/-- A port meets VWIRE (R148). -/
def noteVwire (r : WireReply) (d : Dev) : Dev := { d with io := { d.io with vwire := r.mv } }

/-- After a good reply that requests strong power the port sends the grant byte and closes the pull-up for SPU_MS, where it is
permitted (R154). -/
def wirePower (p status : Nat) (d : Dev) : Dev :=
  if decide (status / 4 % 2 = 1) && spuAllowed d p then
    let x := wirePort d p
    setWire p { x with
      spuOn := true
      tx := x.tx ++ sentCells [0xC3]
      spuEnds := BitVec.ofNat 64 (d.now.toNat + msT (regFld d R.auxWireCfg 17 8)) } d
  else d

/-- A reply that cannot be used ends its transaction; broken off, it brings another attention, which may find the sensor gone or the line
shorted (R153, R155, R156). `bad` is what follows otherwise. -/
def wireFail (p nin : Nat) (r : WireReply) (bad : Dev → Dev) (d : Dev) : Dev :=
  if brokenOff r.cells nin then
    (if lineShorted r.again then wireGone p 3 d else if !presence r.again then wireGone p 0 d else bad d)
  else bad d

/-- The transaction of a presence search: an attention, then IDENT (R155). DESIGN CHOICE (log entry 84): a reply with busy and data valid both set
carries no data (R151), so it is a bad read, of which R155 is silent. -/
def searchRun (p : Nat) (r : WireReply) (d : Dev) : Dev :=
  if !wireFed r then wireGone p 0 d
  else if lineShorted r.att then wireGone p 3 d
  else if !presence r.att then wireGone p 0 d
  else
    let d := wireSend p (wireFrame 1 []) d
    match readReply r.cells 8 with
    | none => wireFail p 8 r (wireBad p) (wireCrc p 1 d)
    | some (st, data) =>
      let d := wirePower p st (wireAlarm p st d)
      if decide (st % 2 = 1) && decide (st / 8 % 2 = 0) then wireGood p (padTo 8 data) d else wireBad p d

/-- A presence search is due on a port (R155): it is enabled, nothing runs or waits there, and 500 ms have passed. A newly enabled port's first
search may come at once (DESIGN CHOICE, log 102: no rule says when it comes). -/
def searchDue (p : Nat) (d : Dev) : Bool :=
  let x := wirePort d p
  decide (p < 4) && wireOn d p && !x.spuOn && x.queue.isEmpty &&
  (match x.searchDue with
    | some t => decide (t.toNat ≤ d.now.toNat)
    | none => true)

/-- The next search: 500 ms after the one before was due, unless that is past. -/
def nextSearch (x : WirePort) (now : Time) : Time :=
  let t := (x.searchDue.getD now).toNat + msT 500
  BitVec.ofNat 64 (if t ≤ now.toNat then now.toNat + msT 500 else t)

/-- One presence search (R150 to R156). -/
def wireSearch (p : Nat) (r : WireReply) (d : Dev) : Dev :=
  if searchDue p d then
    let d := noteVwire r d
    let x := wirePort d p
    searchRun p r (setWire p { x with searchDue := some (nextSearch x d.now) } d)
  else d

/-- WIRE_PRESENCE_SEARCH (R155). -/
def execWirePresenceSearch (t : Time) (p : Nat) (r : WireReply) (s : State) : Host.Outcome State Fault Refusal :=
  actAwake t (wireSearch p r) s

/-! ### WIRE_XFER (R157) -/

/-- WIRE_XFER's arguments (Table SENS-6). -/
def okWireXfer (c : Desc) : Bool := decide (dFld c 2 21 16 ≤ 32) && decide (dFld c 2 29 24 ≤ 32) && zeroFrom c 11

/-- The 40-byte record of a transfer (R157). -/
def xferRecord (p status detail st nin : Nat) (data : List Byte) : List Byte :=
  [BitVec.ofNat 8 p, BitVec.ofNat 8 (status % 16), BitVec.ofNat 8 detail, BitVec.ofNat 8 st, BitVec.ofNat 8 nin, 0, 0, 0] ++
  padTo 32 data

/-- End a transfer of port p with its record. -/
def xferEnd (p h st status detail nin : Nat) (data : List Byte) (d : Dev) : Dev :=
  finish h st (xferRecord p status detail (wirePort d p).st nin data) d

/-- The state of its port denies a transfer: disabled, shorted or not PRESENT; IDENT is accepted in SETTLING (R157). -/
def xferDenied (c : Desc) (d : Dev) : Bool :=
  let p := dFld c 2 1 0
  let x := wirePort d p
  !wireOn d p || (decide (x.st ≠ 2) && !(decide (x.st = 1) && decide (dFld c 2 15 8 = 1)))

/-- End a transfer that its port's state denies. -/
def xferDeny (h : Nat) (c : Desc) (d : Dev) : Dev :=
  let p := dFld c 2 1 0
  xferEnd p h St.deniedState 0 (if (wirePort d p).st = 3 then 4 else 0) (dFld c 2 29 24) [] d

/-- Queue a transfer on its port (R157). -/
def xferQueue (h : Nat) (c : Desc) (d : Dev) : Dev :=
  let p := dFld c 2 1 0
  let x := wirePort d p
  if xferDenied c d then xferDeny h c d
  else if 4 ≤ x.queue.length then xferEnd p h St.resourceBusy 0 0 (dFld c 2 29 24) [] d
  else setWire p { x with queue := x.queue ++ [(h, c)] } d

/-- WIRE_XFER (R157). -/
def execWireXfer (t : Time) (h : Nat) (c : Desc) (s : State) : Host.Outcome State Fault Refusal :=
  actOp 0x60 okWireXfer t c (xferQueue h c) s

/-- DATA of a transfer, NOUT bytes (Table SENS-6). -/
def xferOut (c : Desc) : List Byte := (wordsBytes (c.drop 3)).take (dFld c 2 21 16)

/-- One transfer runs on its port and meets r (R150 to R157). Where VWIRE is below 2.8 V the port is treated as absent (R148), and the transfer ends as
one that finds no presence, TIMEOUT with detail 2 (DESIGN CHOICE, log 105: R157 names no status for it). -/
def xferRun (p h : Nat) (c : Desc) (r : WireReply) (d : Dev) : Dev :=
  let nin := dFld c 2 29 24
  let cmd := dFld c 2 15 8
  if xferDenied c d then xferDeny h c d
  else if !wireFed r then xferEnd p h St.timeout 0 2 nin [] (wireGone p 0 d)
  else if lineShorted r.att then xferEnd p h St.deniedState 0 4 nin [] (wireGone p 3 d)
  else if !presence r.att then xferEnd p h St.timeout 0 2 nin [] (wireGone p 0 d)
  else
    let d := wireSend p (wireFrame cmd (xferOut c)) d
    match readReply r.cells nin with
    | none => xferEnd p h St.checkFail 0 1 nin [] (wireFail p nin r id (wireCrc p cmd d))
    | some (st, data) =>
      let d := wirePower p st (wireAlarm p st d)
      let y := wirePort d p
      if y.spuOn then setWire p { y with held := some (h, st, nin, data) } d
      else xferEnd p h St.done st 0 nin data d

/-- The transfer at the front of a port's queue runs (R157), not while the strong pull-up is closed (R154). -/
def wireRun (p : Nat) (r : WireReply) (d : Dev) : Dev :=
  let x := wirePort d p
  if decide (p < 4) && !x.spuOn then
    match x.queue with
    | [] => d
    | (h, c) :: rest => xferRun p h c r (noteVwire r (setWire p { x with queue := rest } d))
  else d

/-- WIRE_TRANSACTION (R157). -/
def execWireTransaction (t : Time) (p : Nat) (r : WireReply) (s : State) : Host.Outcome State Fault Refusal :=
  actAwake t (wireRun p r) s

/-- The strong pull-up opens; the transfer that waited for it completes DONE (R157). -/
def spuOpen (p detail : Nat) (d : Dev) : Dev :=
  let x := wirePort d p
  let d := setWire p { x with spuOn := false, held := none } d
  match x.held with
  | some (h, st, nin, data) => xferEnd p h St.done st detail nin data d
  | none => d

/-- SPU_MS has elapsed (R154). -/
def spuEnd (p : Nat) (d : Dev) : Dev :=
  if decide (p < 4) && (wirePort d p).spuOn && decide ((wirePort d p).spuEnds.toNat ≤ d.now.toNat) then spuOpen p 0 d else d

/-- WIRE_SPU_END (R154). -/
def execWireSpuEnd (t : Time) (p : Nat) (s : State) : Host.Outcome State Fault Refusal := actAwake t (spuEnd p) s

/-- The pull-up carries more than 25 mA: it opens and counts (R154). -/
def spuOverload (p : Nat) (d : Dev) : Dev :=
  if decide (p < 4) && (wirePort d p).spuOn then spuOpen p 3 (occur 21 p 0x0A03 [] d) else d

/-- WIRE_SPU_OVERLOAD (R154). -/
def execWireSpuOverload (t : Time) (p : Nat) (s : State) : Host.Outcome State Fault Refusal := actAwake t (spuOverload p) s

/-- A port that a commit switches off is high impedance, so its strong pull-up is open, and is treated as absent from then on (R148). ALARM keeps
the bit of its latest reply, as AUX_WIRE_STAT has it. A PRESENT sensor counts as removed, with its event (DESIGN CHOICE, log 103: R155 names a
failed presence only). -/
def wireCommit (d : Dev) : Dev :=
  each (fun p d => if wireOn d p then d
    else
      let d := if (wirePort d p).st = 0 then d else wireGone p 0 d
      let d := setWire p { wirePort d p with searchDue := none } d
      if (wirePort d p).spuOn then spuOpen p 0 d else d) (upFrom 0 4) d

• _Directions for this task_:
Exactly repeat the lines running from the top of the listing to the line bearing "if decide (st %", both of those lines included, and only them.

• _Expected answer_:
/-- A port meets VWIRE (R148). -/
def noteVwire (r : WireReply) (d : Dev) : Dev := { d with io := { d.io with vwire := r.mv } }

/-- After a good reply that requests strong power the port sends the grant byte and closes the pull-up for SPU_MS, where it is
permitted (R154). -/
def wirePower (p status : Nat) (d : Dev) : Dev :=
  if decide (status / 4 % 2 = 1) && spuAllowed d p then
    let x := wirePort d p
    setWire p { x with
      spuOn := true
      tx := x.tx ++ sentCells [0xC3]
      spuEnds := BitVec.ofNat 64 (d.now.toNat + msT (regFld d R.auxWireCfg 17 8)) } d
  else d

/-- A reply that cannot be used ends its transaction; broken off, it brings another attention, which may find the sensor gone or the line
shorted (R153, R155, R156). `bad` is what follows otherwise. -/
def wireFail (p nin : Nat) (r : WireReply) (bad : Dev → Dev) (d : Dev) : Dev :=
  if brokenOff r.cells nin then
    (if lineShorted r.again then wireGone p 3 d else if !presence r.again then wireGone p 0 d else bad d)
  else bad d

/-- The transaction of a presence search: an attention, then IDENT (R155). DESIGN CHOICE (log entry 84): a reply with busy and data valid both set
carries no data (R151), so it is a bad read, of which R155 is silent. -/
def searchRun (p : Nat) (r : WireReply) (d : Dev) : Dev :=
  if !wireFed r then wireGone p 0 d
  else if lineShorted r.att then wireGone p 3 d
  else if !presence r.att then wireGone p 0 d
  else
    let d := wireSend p (wireFrame 1 []) d
    match readReply r.cells 8 with
    | none => wireFail p 8 r (wireBad p) (wireCrc p 1 d)
    | some (st, data) =>
      let d := wirePower p st (wireAlarm p st d)
      if decide (st % 2 = 1) && decide (st / 8 % 2 = 0) then wireGood p (padTo 8 data) d else wireBad p d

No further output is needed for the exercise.